On the Thursday of the third week of the second month mum was in hospital Adam and I brought her a pizza after school. We didn’t really think she’d be able to share it with us, but that didn’t really matter. I guess we were just longing for that special closeness between a mother and her sons. Mum looked terrible against the backdrop of the flowers dad had brought her earlier. Her eyes were sunken and her face, pale. But her eyes lit up when we arrived. They still had the glow in them. She smiled weakly when we showed her the pizza. We sat outside on the hospital lawn and she managed to take a bite out of a pizza slice. She said she liked it but we knew she didn’t want to disappoint us.
We were in school when the principal brought us the news that Dad wanted to see the three of us immediately. I knew it was bad news. I had to really pull myself together. It took some time, however, to get Adam to understand that we had to be together with Dad and Maria at the hospital. He stood by the school gate refusing to go anywhere. “Don’t play dumb with me,” he said looking accusingly at me. “Mum’s gone and you know it…I’m not going to that damned hospital…”
“We don’t know that yet, Adam.. Dad just said he wanted to see us and that can mean anything…” I began trying my best to sound rational.
“Yes! Yes! Your head over your heart…” he said mimicking Dad. It was the first time I’d seen him behave this way. “You’re just like him… You’re not even prepared to listen to what you feel. I can feel it! So can you! Mum’s gone and you know it… She’s gone…”

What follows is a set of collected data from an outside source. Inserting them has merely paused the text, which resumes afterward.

-- ==== Sys2Proof/Certificates/Slice0/Obligations.lean ====
section
/-! DEFINITION. The statements for the provers. Each is about the machine, none about a program. Where a rule gives an
instruction's result, the statement gives the whole next state, so that it says what the instruction changes, that
nothing else changes, and that it completes. Every byte of the two buffers is data of that state; what a read of a
buffer gives after a write is said by O22, O23 and O58. -/

open Sys2Proof Sys2Proof.Machine

/-! # Encodings -/

/-- Every legal instruction is read back from its encoding, with every operand at every value (30_encoding.md R101 to
R106, R114; the control codes as R9 requires them). -/
def Obligations.DecodeOfEncodeIsTheInstruction : Prop :=
  ∀ (p : Params) (i : Instr), p.CodesDistinct → i.wellFormed = true → decodeStrobe p (encode p i) = .ok i

/-- An input that decodes is the one encoding of a legal instruction: no bit of it is ignored, and its payload is
within its bound (40_codec.md R158). -/
def Obligations.AcceptedInputHasOneSpelling : Prop :=
  ∀ (p : Params) (x : Strobe) (i : Instr), decodeStrobe p x = .ok i → encode p i = x ∧ i.wellFormed = true

/-- 40_codec.md R160, all six kinds. -/
def Obligations.CodecRoundTrip : Prop :=
  ∀ (p : Params) (q : Packet), p.CodesDistinct → q.payload.length ≤ 50 →
    decodeFrame p (encodeFrame p (.select q)) = (.select, q) ∧
    decodeFrame p (encodeFrame p (.respond q)) = (.respond, q) ∧
    decodeFrame p (encodeFrame p (.poll q.address)) = (.poll, ⟨q.address, 0x00#8, []⟩) ∧
    decodeFrame p (encodeFrame p .ack) = (.ack, ⟨0x00#8, 0x00#8, []⟩) ∧
    decodeFrame p (encodeFrame p .nack) = (.nack, ⟨0x00#8, 0x00#8, []⟩) ∧
    decodeFrame p (encodeFrame p .eot) = (.eot, ⟨0x00#8, 0x00#8, []⟩)

/-- 40_codec.md R161: one byte of a SELECT or RESPOND frame replaced by a different value, at every index the rule
names; an ERROR carries the packet read by position (R157). Whatever the bytes, the verdict is ERROR exactly for a frame
of SELECT shape and of 6 to 56 bytes whose block check fails, and then carries that packet; frames of 4 and 5 bytes that
begin as a SELECT does are NONE (R154). -/
def Obligations.SingleByteCorruptionIsDetected : Prop :=
  (∀ (p : Params) (q : Packet) (j : Nat) (b : Byte), p.CodesDistinct → q.payload.length ≤ 50 →
    (2 ≤ j → j ≤ q.payload.length + 3 → b ≠ (selectBytes p q).getD j 0x00#8 →
      decodeFrame p ((selectBytes p q).set j b) = (.error, packetByPosition ((selectBytes p q).set j b))) ∧
    (j = q.payload.length + 4 → b ≠ p.ccEtx → (decodeFrame p ((selectBytes p q).set j b)).1 = .none) ∧
    (j = q.payload.length + 5 → b ≠ (selectBytes p q).getD j 0x00#8 →
      decodeFrame p ((selectBytes p q).set j b) = (.error, q)) ∧
    (j = 1 → b ≠ 0x02#8 → (decodeFrame p ((selectBytes p q).set j b)).1 = .none) ∧
    (j = 0 → b ≠ p.ccEot → (decodeFrame p ((selectBytes p q).set j b)).1 = .none) ∧
    (1 ≤ j → j ≤ q.payload.length + 4 → b ≠ (respondBytes p q).getD j 0x00#8 →
      (decodeFrame p ((respondBytes p q).set j b)).1 = .none)) ∧
  (∀ (p : Params) (f : List Byte), p.CodesDistinct →
    ((decodeFrame p f).1 = .error ↔ DamagedSelect p f) ∧
    (DamagedSelect p f → decodeFrame p f = (.error, packetByPosition f)) ∧
    (f.length = 4 ∨ f.length = 5 → f.getD 0 0x00#8 = p.ccEot → f.getD 1 0x00#8 = 0x02#8 →
      (decodeFrame p f).1 = .none))

/-- 40_codec.md R140: the fold, the independence of the order, the cancelling of equal bytes, and the change that a
single changed byte makes. -/
def Obligations.ChecksumIsAnOrderFreeXor : Prop :=
  (∀ s : List Byte, bcc s = s.foldl (fun c b => c ^^^ b) 0x00#8) ∧
  (∀ s u : List Byte, s.Perm u → bcc s = bcc u) ∧
  (∀ (s : List Byte) (b : Byte), bcc (b :: b :: s) = bcc s) ∧
  (∀ (s : List Byte) (j : Nat) (b : Byte), j < s.length → b ≠ s.getD j 0x00#8 → bcc (s.set j b) ≠ bcc s) ∧
  bcc [0x01#8, 0x10#8, 0xAA#8, 0xBB#8, 0x03#8] = 0x03#8

/-- A sanity check of the decoders on inputs written out from the tables of 30_encoding.md, with the vector values of
the control codes: one of each family. -/
def Obligations.WrittenOutInputsDecode : Prop :=
  decodeRecord [0x01#8, 0x01#8, 0x19#8] = .ok (.init .slave 0x19#8) ∧
  decodeRecord [0x02#8, 0x01#8, 0x03#8, 0x04#8, 0x08#8] = .ok (.createChannel 0x01#8 true true 0x04#8 0x08#8) ∧
  decodeRecord [0x02#8, 0x01#8, 0x02#8, 0x04#8, 0x08#8] = .ok (.createChannel 0x01#8 false true 0x04#8 0x08#8) ∧
  decodeRecord [0x04#8, 0x00#8, 0x10#8, 0x02#8, 0xAA#8, 0xBB#8] = .ok (.send 0x00#8 0x10#8 [0xAA#8, 0xBB#8]) ∧
  decodeRecord [0x09#8, 0x1F#8, 0x03#8] = .ok (.readChannel 0x1F#8 0x03#8) ∧
  decodeRecord [0x0B#8, 0x06#8] = .ok (.rxByte 0x06#8) ∧
  decodeWire Params.vector [0x04#8, 0x09#8, 0x05#8] = .ok (.poll 0x09#8) ∧
  decodeWire Params.vector [0x04#8, 0x02#8, 0x01#8, 0x10#8, 0xAA#8, 0xBB#8, 0x03#8, 0x03#8] =
    .ok (.select 0x01#8 0x10#8 [0xAA#8, 0xBB#8]) ∧
  decodeWire Params.vector [0x02#8, 0x01#8, 0x20#8, 0x03#8, 0x03#8, 0x21#8] =
    .ok (.respond 0x01#8 0x20#8 [0x03#8]) ∧
  decodeWire Params.vector [0x15#8] = .ok .nack

/-- 30_encoding.md R116: a record is answered 0xEE and changes nothing exactly where one of the rule's clauses holds;
any other record runs the instruction it stands for. That inputs wait in a list is the model's choice (log entry 3). That
a record of no bytes is illegal too is no clause of R116 but the model's inference (log entry 12). -/
def Obligations.IllegalRecordIsAnsweredAndChangesNothing : Prop :=
  ∀ (s : State) (f : List Byte) (rest : List Strobe), s.input = .record f :: rest →
    (IllegalRecord f → step s = .next { s with input := rest, reply := [0xEE#8] }) ∧
    (¬ IllegalRecord f → ∃ i, decodeRecord f = .ok i ∧ step s = exec i { s with input := rest })

/-! # The step -/

/-- An input that decodes is taken off the inputs still to come and its instruction runs on what is left. That inputs
wait in a list is the model's choice (log entry 3). -/
def Obligations.StepRunsTheDecodedInstruction : Prop :=
  ∀ (s : State) (x : Strobe) (rest : List Strobe) (i : Instr), s.input = x :: rest →
    decodeStrobe s.params x = .ok i → step s = exec i { s with input := rest }

/-- Without an input nothing moves (60_exceptions.md R375); bytes on the wire that are no frame reach the framer all
the same, one by one as R221 of 43_engine.md delivers each. That inputs wait in a list is the model's choice (log entry
3); so is an input of several bytes on the wire and its delivery in one step (log entry 4); that an input of no bytes
delivers nothing is the model's inference (log entry 12). -/
def Obligations.StepWithoutAnInstruction : Prop :=
  (∀ s : State, s.input = [] → step s = .next s) ∧
  (∀ (s : State) (bytes : List Byte) (rest : List Strobe) (e : DecodeError), s.input = .frame bytes :: rest →
    decodeWire s.params bytes = .error e →
    step s = .next (State.receiveBytes { s with input := rest, reply := [] } bytes))
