/-! ## READ_CHANNEL -/

/-- Word 0x00, CH_STATUS. -/
theorem Channel.chStatusWord_fields (c : Channel) :
    c.chStatusWord.getLsbD 0 = true ∧ c.chStatusWord.extractLsb' 1 2 = c.state.code ∧
    c.chStatusWord.getLsbD 3 = c.pollActive ∧ c.chStatusWord.getLsbD 4 = c.selectActive ∧
    c.chStatusWord.getLsbD 5 = c.preSelected ∧ c.chStatusWord.getLsbD 6 = c.resync.armed ∧
    c.chStatusWord.getLsbD 7 = false ∧ c.chStatusWord.extractLsb' 8 8 = c.address ∧
    c.chStatusWord.extractLsb' 16 8 = c.notRespond ∧ c.chStatusWord.extractLsb' 24 8 = c.retry := by
  unfold Channel.chStatusWord
  simp (disch := decide) only [getLsbD_append_of_lt, getLsbD_append_of_le, BitVec.extractLsb'_append_eq_of_add_le,
    BitVec.extractLsb'_append_eq_of_le]
  simp

/-- Word 0x01, CH_QUEUES. -/
theorem Channel.chQueuesWord_fields (c : Channel) :
    (c.chQueuesWord.extractLsb' 0 8).toNat = c.outq.items.length % 256 ∧
    c.chQueuesWord.extractLsb' 8 8 = c.outq.cap ∧
    (c.chQueuesWord.extractLsb' 16 8).toNat = c.inq.items.length % 256 ∧
    c.chQueuesWord.extractLsb' 24 8 = c.inq.cap := by
  unfold Channel.chQueuesWord
  simp (disch := decide) only [BitVec.extractLsb'_append_eq_of_add_le, BitVec.extractLsb'_append_eq_of_le]
  simp

/-- The selectors with a word are those up to 0x03 (30_encoding.md R116). -/
theorem Channel.channelWord_isSome {c : Channel} {sel : Byte} :
    (c.channelWord sel).isSome = true ↔ sel.toNat ≤ 0x03 := by
  unfold Channel.channelWord
  split <;> simp_all
  omega

/-- The slot an `id` operand names (30_encoding.md R115). -/
theorem slotOf_eq_some {id : Byte} {i : Fin nCh} (h : id.toNat = i.val) : slotOf id = some i := by
  have hlt : id.toNat < nCh := h ▸ i.isLt
  rw [slotOf, dif_pos hlt]
  exact congrArg some (Fin.ext h)

variable {id sel : Byte} {i : Fin nCh} {c : Channel}

theorem State.readChannelWord_occupied (hid : id.toNat = i.val) (hc : s.channel i = some c) :
    s.readChannelWord id sel = c.channelWord sel := by
  rw [State.readChannelWord, slotOf_eq_some hid]
  simp only [hc]

/-- Every word of an unoccupied slot is 0 (R74). -/
theorem State.readChannelWord_unoccupied (hid : id.toNat = i.val) (hfree : s.channel i = none)
    (hsel : sel.toNat ≤ 0x03) : s.readChannelWord id sel = some 0#32 := by
  rw [State.readChannelWord, slotOf_eq_some hid]
  simp only [hfree]
  exact if_pos (decide_eq_true hsel)

/-- A slot above 0x1F or a selector above 0x03 has no word (30_encoding.md R116). -/
theorem State.readChannelWord_illegal (h : 0x1F < id.toNat ∨ 0x03 < sel.toNat) :
    s.readChannelWord id sel = none := by
  by_cases hid : id.toNat < nCh
  · have hsel : 0x03 < sel.toNat := h.resolve_left (Nat.not_lt.mpr (Nat.le_of_lt_succ hid))
    have hslot : slotOf id = some ⟨id.toNat, hid⟩ := dif_pos hid
    cases hc : s.channel ⟨id.toNat, hid⟩ with
    | none =>
      simp only [State.readChannelWord, hslot, hc]
      exact if_neg (by simpa [channelSelectorOk] using hsel)
    | some c =>
      rw [State.readChannelWord_occupied (i := ⟨id.toNat, hid⟩) rfl hc]
      refine Option.not_isSome_iff_eq_none.mp fun hsome => ?_
      exact absurd (Channel.channelWord_isSome.mp hsome) (Nat.not_le.mpr hsel)
  · have hslot : slotOf id = none := dif_neg hid
    rw [State.readChannelWord, hslot]

theorem exec_readChannel_word {w : Word} (h : s.readChannelWord id sel = some w) :
    exec (.readChannel id sel) s = .next (s.withReply (wordBytes w)) := by
  show execReadChannel id sel s = _
  rw [execReadChannel, h, wordReply]

theorem exec_readChannel_illegal (h : s.readChannelWord id sel = none) :
    exec (.readChannel id sel) s = .next (s.withReply illegalReply) := by
  show execReadChannel id sel s = _
  rw [execReadChannel, h, wordReply]

/-- Settles O19: one word by its selector for an occupied slot, the word 0 for an unoccupied one, none for an illegal
record. -/
theorem readChannelWords : Obligations.ReadChannelWords := by
  intro s id sel
  refine ⟨fun i c hid hc hsel => ?occupied, fun i hid hfree hsel => ?unoccupied, fun h => ?illegal⟩
  case occupied =>
    obtain ⟨w, hw⟩ := Option.isSome_iff_exists.mp (Channel.channelWord_isSome (c := c).mpr hsel)
    have value {w' : Word} (h : c.channelWord sel = some w') : w = w' := Option.some.inj (hw.symm.trans h)
    refine ⟨w, exec_readChannel_word ((State.readChannelWord_occupied hid hc).trans hw), ?status, ?queues, ?start,
      ?interval⟩
    case status =>
      rintro rfl
      rw [value (w' := c.chStatusWord) rfl]
      exact c.chStatusWord_fields
    case queues =>
      rintro rfl
      rw [value (w' := c.chQueuesWord) rfl]
      exact c.chQueuesWord_fields
    all_goals
      rintro rfl
      exact value rfl
  case unoccupied => exact exec_readChannel_word (State.readChannelWord_unoccupied hid hfree hsel)
  case illegal => exact exec_readChannel_illegal (State.readChannelWord_illegal h)

end Sys2Proof.Machine
end

/-! # No two transmissions without RX_MODE between them: refuted (46_host.md R342)

The run below has the vector values. A SELECT is not answered within `T_REPLY`; its NACK is complete one tick too late,
is taken before the IDLE that the TIMEOUT posted (R212, R264), and is answered with a retransmission (R262). The next
SELECT then goes out before that echo (R258). -/

section
namespace Sys2Proof.Machine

He cried. I let him cry until he quieted down a bit and then we got on a bus. The trees and cars sped past us as the bus took the hospital route. I felt like we were in the top half of an hour glass trying desperately to remain standing while the sand drained beneath our feet. We were the first to get out of the bus when it stopped at the hospital. My heart was painfully loud in my ears as we dashed for the ward where mum was.
Mum lay on the bed. She looked no more than a skinny human frame. Dad sat on a stool beside the bed with Maria sobbing in his arms. All was silent. Even all the other patients seemed be drawn into this whirlpool of sorrow and loss.
“She’s waiting to see you two.” Dad whispered. “I told her you were in school and she wanted to see you two.”
Adam and I moved closer to the bed and I picked up her left hand. She gave my hand a weak squeeze and opened her eyes slightly.
“Mum.” Adam said softly.
“My two boys…” she whispered barely. “You came…”
She paused for a few seconds which seemed like hours.
“I love you all very much…” she said as a tear trickled down her cheek. “You’ve got to stick together… You’ve got to be one… I won’t be with you… You have to be…strong…”
As she closed her eyes, I felt her grip weaken. She was gone.